The plasma, urine, and fecal concentrations of hepenofovir and tenofovir were measured by Frontage Laboratories Inc. (Shanghai, China) using high-pressure liquid chromatography (HPLC) and tandem mass spectrometry (MS/MS). All collected plasma samples were within the known period of stability, and the quality met pre-established acceptance criteria. The determination of the plasma drug concentration was conducted in compliance with applicable standard operating procedures. The standard curve ranges for both hepenofovir and tenofovir were 0.3–500 ng/ml in the plasma; 25–25,000 ng/ml in the urine; and 2.5–2500 ng/g in the fecal samples. The measurement accuracies for the plasma, urine, and fecal samples ranged from −2 to 0.3%, -0.8–4.2%, and −3 to 1.3%, respectively. The intra- and inter-day precision for the measurement of the plasma, urine, and fecal samples ranged from 0 to 5.2%, 1.3–5.4%, and 1.4–14.1%, respectively, as measured by the coefficient of variation.

2.5 Statistical Analysis

Several descriptive statistical methods were used for the comparisons of PK parameters of hepenofovir and tenofovir. The analysis of variance (ANOVA) was used with factors fitted for the effect of subject and the period as fixed effects to compare C_max and AUC in the food effect study. The comparison results were shown as geometric least-square means with the 90% confidence interval (CI). SAS 9.4 software was used to determine the dose proportionality relationship (25–200 mg) and the Cmax and AUC of hepenofovir and tenofovir were determined using the Linear Mixed Effect Model. The dose and exposure levels were fitted after taking natural logarithms. The fitting formula is as follows: Ln (PK) = β0+β1*Ln (dose). The statistical analysis results are presented as the mean (standard deviation).

3 Results

3.1 Demographics

The age range of the participants in each group was 32.6–41.3 years. The body mass index (BMI) range of subjects in each group was 21.9–25.0 kg/m², with similar sex ratios (1:1 male/female ratio). Almost all participants were Han Chinese (96.7%). The demographic data were balanced among the different groups. All participants completed this study, as shown in Table 1.
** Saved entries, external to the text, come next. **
/-- O39. A port that is lost goes DOWN with its event and record, and its packets are disposed of (R309, R313, R314, R315).
-/
def Obligations.PortLosses : Prop :=
  ∀ (s : State) (p : Nat), p < 16 → syncOn s = false → let page := portPage p; let state := portState s p; let x := s.port p
    let down := fun (i : Instr) (u : State) => ∃ t r, exec i s = .next (dropLink p t) ∧ portState t p = 4 ∧
      t.flag page Fld.IZN_PORT_STATUS.cw_lock = false ∧ bit (t.regN (page + 0x20)) 1 = true ∧
      (r = raiseEv page 1 (((setPortState p 4 u).setFlag page Fld.IZN_PORT_STATUS.cw_lock false).bump page 7 1)) ∧
      (∀ b, b < cellarBase → t.byte b = s.byte b) ∧ t.ports = (s.setPort p { x with at_ := s.time }).ports ∧ t.txq = s.txq ∧
      t.units = s.units ∧ t = colAppend (p / 8) 0x08 (leBytes p 1 ++
        leBytes (r.fld page Fld.IZN_PORT_STATUS.peer_id) 2 ++ leBytes (r.fld page Fld.IZN_PORT_STATUS.train_fail) 1) r
    (∀ step, (state = 1 → x.at_ + 531250000 ≤ s.time →
        down (.trainingTimeout p step) (s.setFld page Fld.IZN_PORT_STATUS.train_fail step)) ∧
      (state ≠ 1 ∨ s.time < x.at_ + 531250000 → exec (.trainingTimeout p step) s = .next s)) ∧
    (state = 3 → x.at_ + 4250000 ≤ s.time → down (.retrainTimeout p) s) ∧
    (state ≠ 3 ∨ s.time < x.at_ + 4250000 → exec (.retrainTimeout p) s = .next s) ∧
    (state = 2 ∨ state = 3 → down (.peerGone p) s) ∧ (state ≠ 2 → state ≠ 3 → exec (.peerGone p) s = .next s) ∧
    (∀ u stream seq,
      let limit := max 1024 (s.regN (routePage + 0x94))
      let overdue := fun (o : Outst) => o.unit == u && o.stream == stream && o.seq == seq && decide (o.time + limit ≤ s.time)
      (s.outst.find? overdue = none → exec (.e2eTimeout u stream seq) s = .next s) ∧
      (∀ o e, u ≠ leaseUnit → s.outst.find? overdue = some o → (s.q u).find? (fun e => e.stream == stream && e.seq == seq &&
        e.engine == .collective && e.phase == .sending) = some e →
        exec (.e2eTimeout u stream seq) s = .next (settle (tryArrays modulePath (payOwed
          (finishColl u e ⟨0x11, 0, o.dest, 0⟩ { s with outst := dropFirst (· == o) s.outst }))))))

/-- O40. A flit that arrives at a port that is UP (R298, R299, R300, R304, R314). -/
def Obligations.FlitsReceived : Prop :=
  ∀ (s : State) (p stamp : Nat) (f : Flit), p < 16 → let x := { s.port p with rxFlits := (s.port p).rxFlits + 1 }
    let span := codewordSpan (s.port p).rxFlits; let page := portPage p
    let window := x.unc.filter (fun t => decide (s.time < t + 2 ^ s.fld page Fld.IZN_RETRAIN_CFG.win_exp))
    (portUp s p = false → exec (.flitRx p stamp f) s = .next s) ∧
    (portUp s p = true → f.crcOk = false →
      (∀ c, x.badCw = some c → span.1 ≤ c →
        exec (.flitRx p stamp f) s = .next (s.setPort p { x with nakDue := true, discarding := true })) ∧
      ((∀ c, x.badCw = some c → c < span.1) → (window.length + 1 ≤ s.fld page Fld.IZN_RETRAIN_CFG.unc_limit →
          exec (.flitRx p stamp f) s = .next ((s.setPort p
            { x with nakDue := true, discarding := true, badCw := some span.2, unc := s.time :: window }).bump page 1 1)) ∧
        (s.fld page Fld.IZN_RETRAIN_CFG.unc_limit ≤ window.length → ∃ t, exec (.flitRx p stamp f) s = .next t ∧ portState t p = 3 ∧
          (t.port p).rxNext = x.rxNext ∧ (t.port p).inbox = x.inbox ∧ (t.port p).credits = x.credits ∧ (t.port p).replay = x.replay ∧
          t.regN (page + 0x34) = (s.regN (page + 0x34) + 1) % 2 ^ 32 ∧ t.mem = s.mem))) ∧
    (portUp s p = true → f.crcOk = true → f.linkKind = 0 →
      (takeHeader f x).replay = ackFlits f.ack x.replay ∧
      (∀ v, v < 4 → f.credits.length = 4 → vcCredits (takeHeader f x) v = vcCredits x v + f.credits.getD v 0) ∧
      let l := SMap.get (fun _ => []) x.part f.vc ++ fit 240 f.payload
      (f.kind = 0 → exec (.flitRx p stamp f) s = .next (s.setPort p (takeHeader f x))) ∧
      (f.kind = 1 ∨ f.kind = 2 → f.fseq ≠ x.rxNext → ∃ t, exec (.flitRx p stamp f) s = .next t ∧ t.regs = s.regs ∧
        t.port p = { takeHeader f x with nakDue := x.nakDue || !x.discarding, discarding := true } ∧ t.mem = s.mem) ∧
      (f.kind = 1 → f.fseq = x.rxNext → ∃ t, exec (.flitRx p stamp f) s = .next t ∧ t.port p = { takeHeader f x with
          rxNext := (x.rxNext + 1) % 4096, discarding := false, part := SMap.set (fun _ => []) x.part f.vc l } ∧
        t.regN (portPage p + 0x3C) = (s.regN (portPage p + 0x3C) + 1) % 2 ^ 32 ∧ t.mem = s.mem) ∧
      (f.kind = 2 → f.fseq = x.rxNext → l.length = 240 * flitCount (packetOf l) → malformed (packetOf l) = false →
        ∃ t, exec (.flitRx p stamp f) s = .next t ∧ t.port p = { takeHeader f x with
          rxNext := (x.rxNext + 1) % 4096, discarding := false, part := SMap.set (fun _ => []) x.part f.vc [],
          inbox := x.inbox ++ [packetOf l] } ∧ t.mem = s.mem))

/-- O41. A flit slot of a port, and the start of a synchronisation exchange (R297, R298, R299, R300, R301, R304, R314, R316).
-/
def Obligations.FlitsSent : Prop :=
  ∀ (s : State) (p : Nat), p < 16 → let x := s.port p
    let sent := fun (t : State) (f : Flit) => f.crc = crc32c f.body ∧
      f.credits = (List.range 4).map (fun v => min 255 (SMap.get (fun _ => 0) x.due v)) ∧
      t.out = s.out ++ [.flit p f] ++ (if x.group.length < 9 then [] else [.codewords p (lanesOf (codewordsOf x.txCw (x.group ++ [f])))])
    (portUp s p = false → exec (.flitTransmit p) s = .next s) ∧
    (portUp s p = true →
      (chooseSlot s p = .idle → ∃ t f, exec (.flitTransmit p) s = .next t ∧ sent t f ∧ f.kind = 0 ∧
        f.ack = (x.rxNext + 4095) % 4096 ∧ f.nak = x.nakDue ∧ (t.port p).nakDue = false ∧ (t.port p).credits = x.credits ∧
        (t.port p).replay = x.replay ∧ t.mem = s.mem ∧ t.txq = s.txq) ∧
      (∀ v rot pkt i, chooseSlot s p = .first v rot → nextFlit s p v = some (pkt, i) →
        ∃ t f, exec (.flitTransmit p) s = .next t ∧ sent t f ∧ f.vc = v ∧ f.fseq = x.txNext ∧
          f.kind = (if i + 1 = flitCount pkt then 2 else 1) ∧ f.payload = flitPayload pkt i ∧
          (t.port p).txNext = (x.txNext + 1) % 4096 ∧ (t.port p).replay = x.replay ++ [⟨f.kind, v, x.txNext, f.payload, 1, pkt⟩] ∧
          vcCredits (t.port p) v = vcCredits x v - 1 ∧ (∀ w, w ≠ v → vcCredits (t.port p) w = vcCredits x w) ∧ t.mem = s.mem) ∧
      (∀ g, chooseSlot s p = .replay g → g.sends < replayLimit s p → ∃ t f, exec (.flitTransmit p) s = .next t ∧
        sent t f ∧ f.kind = g.kind ∧ f.vc = g.vc ∧ f.fseq = g.fseq ∧ f.payload = g.payload ∧
        (t.port p).credits = x.credits ∧ (t.port p).resend = x.resend.drop 1 ∧ t.txq = s.txq ∧ t.mem = s.mem) ∧
      (∀ g, chooseSlot s p = .replay g → replayLimit s p ≤ g.sends → ∃ t, exec (.flitTransmit p) s = .next t ∧
        portState t p = 3 ∧ (t.port p).replay = x.replay ∧ (t.port p).credits = x.credits ∧ t.txq = s.txq ∧ t.mem = s.mem)) ∧
    (syncOn s = true → portUp s (parentPort s) = true → s.sync.started = 0 → let q := parentPort s
      ∃ t, exec .syncExchange s = .next t ∧ (t.port q).words = (s.port q).words ++ [(1, 0)] ∧ t.sync.started = s.time + 1 ∧
        t.regs = s.regs ∧ t.txq = s.txq ∧ t.mem = s.mem) ∧
    (syncOn s = false → exec .syncExchange s = .next s)

/-- O42. Requests for Casks, cuts, and the timers that ask for them (R372, R373, R378, R381, R387). -/
def Obligations.CaskRequests : Prop :=
  ∀ (s : State), let s1 : State := { s with cask := { s.cask with requested := true } }
    let asked := if cskState s = 0 then setCsk 1 s1 else s1; let floor := s.fld cellarPage Fld.CSK_FLOOR.floor
    (∀ fn, Granted s fn cellarPage →
      (stopGang s = false ∨ s.cask.requested = true → exec (.caskRequest fn) s = .next asked) ∧
      (stopGang s = true → s.cask.requested = false → ∃ t, exec (.caskRequest fn) s = .next t ∧ t.cask.requested = true ∧
        t.cask.gangStep = some ((ptgStep s + 1) % 2 ^ 32) ∧ t.mem = s.mem ∧ t.units = s.units ∧ t.streams = s.streams) ∧
      (cskState s = 7 → cskOn s = true → s.cask.writing = none → pulseBarred s = false → stageAt s + 11264 ≤ fixedFolios s →
        ∃ t, exec (.caskCut fn) s = .next t ∧ t.cask.writing = some (targetSlot s, captureImg s 1) ∧ cskState t = 3 ∧
          t.cask.requested = false ∧ t.cask.pend = (((List.range (fixedFolios s)).filter (fun f => !(inStage s f))).map (fun f => (0, f))) ++
            (caskTiles s).map (fun x => (x.id + 1, x.j)) ∧ t.units = s.units ∧ t.streams = s.streams ∧ t.cores = s.cores) ∧
      (cskState s ≠ 7 ∨ cskOn s = false ∨ s.cask.writing.isSome = true ∨ pulseBarred s = true →
        exec (.caskCut fn) s = .next (logStatus cellarPage 0x14 s))) ∧
    (stopGang s = false → floor ≠ 0 → s.cask.lastCommit + floor * 2 ^ 30 ≤ s.time → exec .floorExpiry s = .next asked) ∧
    (floor = 0 ∨ s.time < s.cask.lastCommit + floor * 2 ^ 30 → exec .floorExpiry s = .next s) ∧
    (s.cask.critAt = none → exec .critWaitExpiry s = .next s) ∧
    (∀ t, s.cask.critAt = some t → let due := t + s.fld cellarPage Fld.CSK_FLOOR.crit_wait * 2 ^ 20
      (s.time < due → exec .critWaitExpiry s = .next s) ∧
      (due ≤ s.time → s.cask.told = false → ∃ u, exec .critWaitExpiry s = .next u ∧ u.cask.critAt = none ∧ u.cask.critCut = true ∧
        u.cask.armed = some (s.cask.armed.getD (s.time + 2048)) ∧ u.units = s.units ∧ u.mem = s.mem ∧ u.streams = s.streams))

/-- O43. The Cask writer: units copied, commit, failure (R366, R367, R371, R375, R376, R377). -/
def Obligations.CaskWriter : Prop :=
  ∀ (s : State), UnitsIdle s → s.edge = [] → s.tiers.reqs = [] → s.cask.critCut = false →
    let fails := fun (r : Nat) (i : Instr) => ∃ t, exec i s = .next t ∧ t.cask.writing = none ∧ t.cask.pend = [] ∧
      t.cask.slotA = s.cask.slotA ∧ t.cask.slotB = s.cask.slotB ∧ t.fld cellarPage Fld.CSK_STATUS.result = r ∧
      bit (t.regN (cellarPage + 0x20)) 1 = true ∧ t.units = s.units ∧ t.streams = s.streams
    (∀ k i v, s.cask.writing = some (k, i) → nextUnit s = some v → let c := unitCopy i v
      (writerWaits s = true → exec .pendingUnitCopied s = .next s) ∧
      (writerWaits s = false → unitGone s v = false → c.1 + c.2.length ≤ caskMax → ∃ t, exec .pendingUnitCopied s = .next t ∧
        t.cask = { s.cask with pend := s.cask.pend.filter (· != v) } ∧ t.mem = (s.setBytes (slotKey k + c.1) c.2).mem ∧
        t.units = s.units ∧ t.regs = s.regs ∧ t.streams = s.streams) ∧
      (writerWaits s = false → unitGone s v = true → fails 0x13 .pendingUnitCopied) ∧
      (writerWaits s = false → unitGone s v = false → caskMax < c.1 + c.2.length → fails 0x01 .pendingUnitCopied)) ∧
    (s.cask.writing = none → exec .pendingUnitCopied s = .next s ∧ exec .caskCommit s = .next s ∧
      ∀ r, exec (.caskFail r) s = .next s) ∧
    (∀ w, s.cask.writing = some w → s.cask.pend ≠ [] ∨ writerWaits s = true → exec .caskCommit s = .next s) ∧
    (∀ k i, s.cask.writing = some (k, i) → s.cask.pend = [] → writerWaits s = false → caskMax < caskLen i → fails 0x01 .caskCommit) ∧
    (∀ k i, s.cask.writing = some (k, i) → k < 2 → s.cask.pend = [] → writerWaits s = false → caskLen i ≤ caskMax → pairing s = 0 →
      ∃ t, exec .caskCommit s = .next t ∧ slotImg t k = some i ∧ slotImg t (1 - k) = slotImg s (1 - k) ∧ t.cask.writing = none ∧
        t.cask.lastCommit = s.time ∧ t.fld cellarPage Fld.CSK_STATUS.newest = k ∧ bit (t.fld cellarPage Fld.CSK_STATUS.complete) k = true ∧
        t.reg64 (cellarPage + 0x88) = i.serial % 2 ^ 64 ∧ t.regN (cellarPage + 0x90) = i.step % 2 ^ 32 ∧
        t.fld cellarPage Fld.CSK_STATUS.result = 0 ∧ bit (t.regN (cellarPage + 0x20)) 0 = true ∧
        t.units = s.units ∧ t.streams = s.streams) ∧
    (∀ w r, s.cask.writing = some w → (r = 0x01 ∨ r = 0x09 ∨ r = 0x13 → fails r (.caskFail r)) ∧
      (r ≠ 0x01 → r ≠ 0x09 → r ≠ 0x13 → exec (.caskFail r) s = .next s))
3.2 Pharmacokinetics Profiles of Hepenofovir and Tenofovir

3.2.1 Single Ascending Dose Group

This study found that hepenofovir could be rapidly absorbed and metabolized into tenofovir after a single oral administration. In healthy subjects, the median T_max of either hepenofovir or tenofovir was 0.33–0.50 h and 0.62–0.75 h, respectively, with a declining trend resembling a two-compartment model that shows a rapid first distribution, followed by a slow elimination when subjects were in a fasted state.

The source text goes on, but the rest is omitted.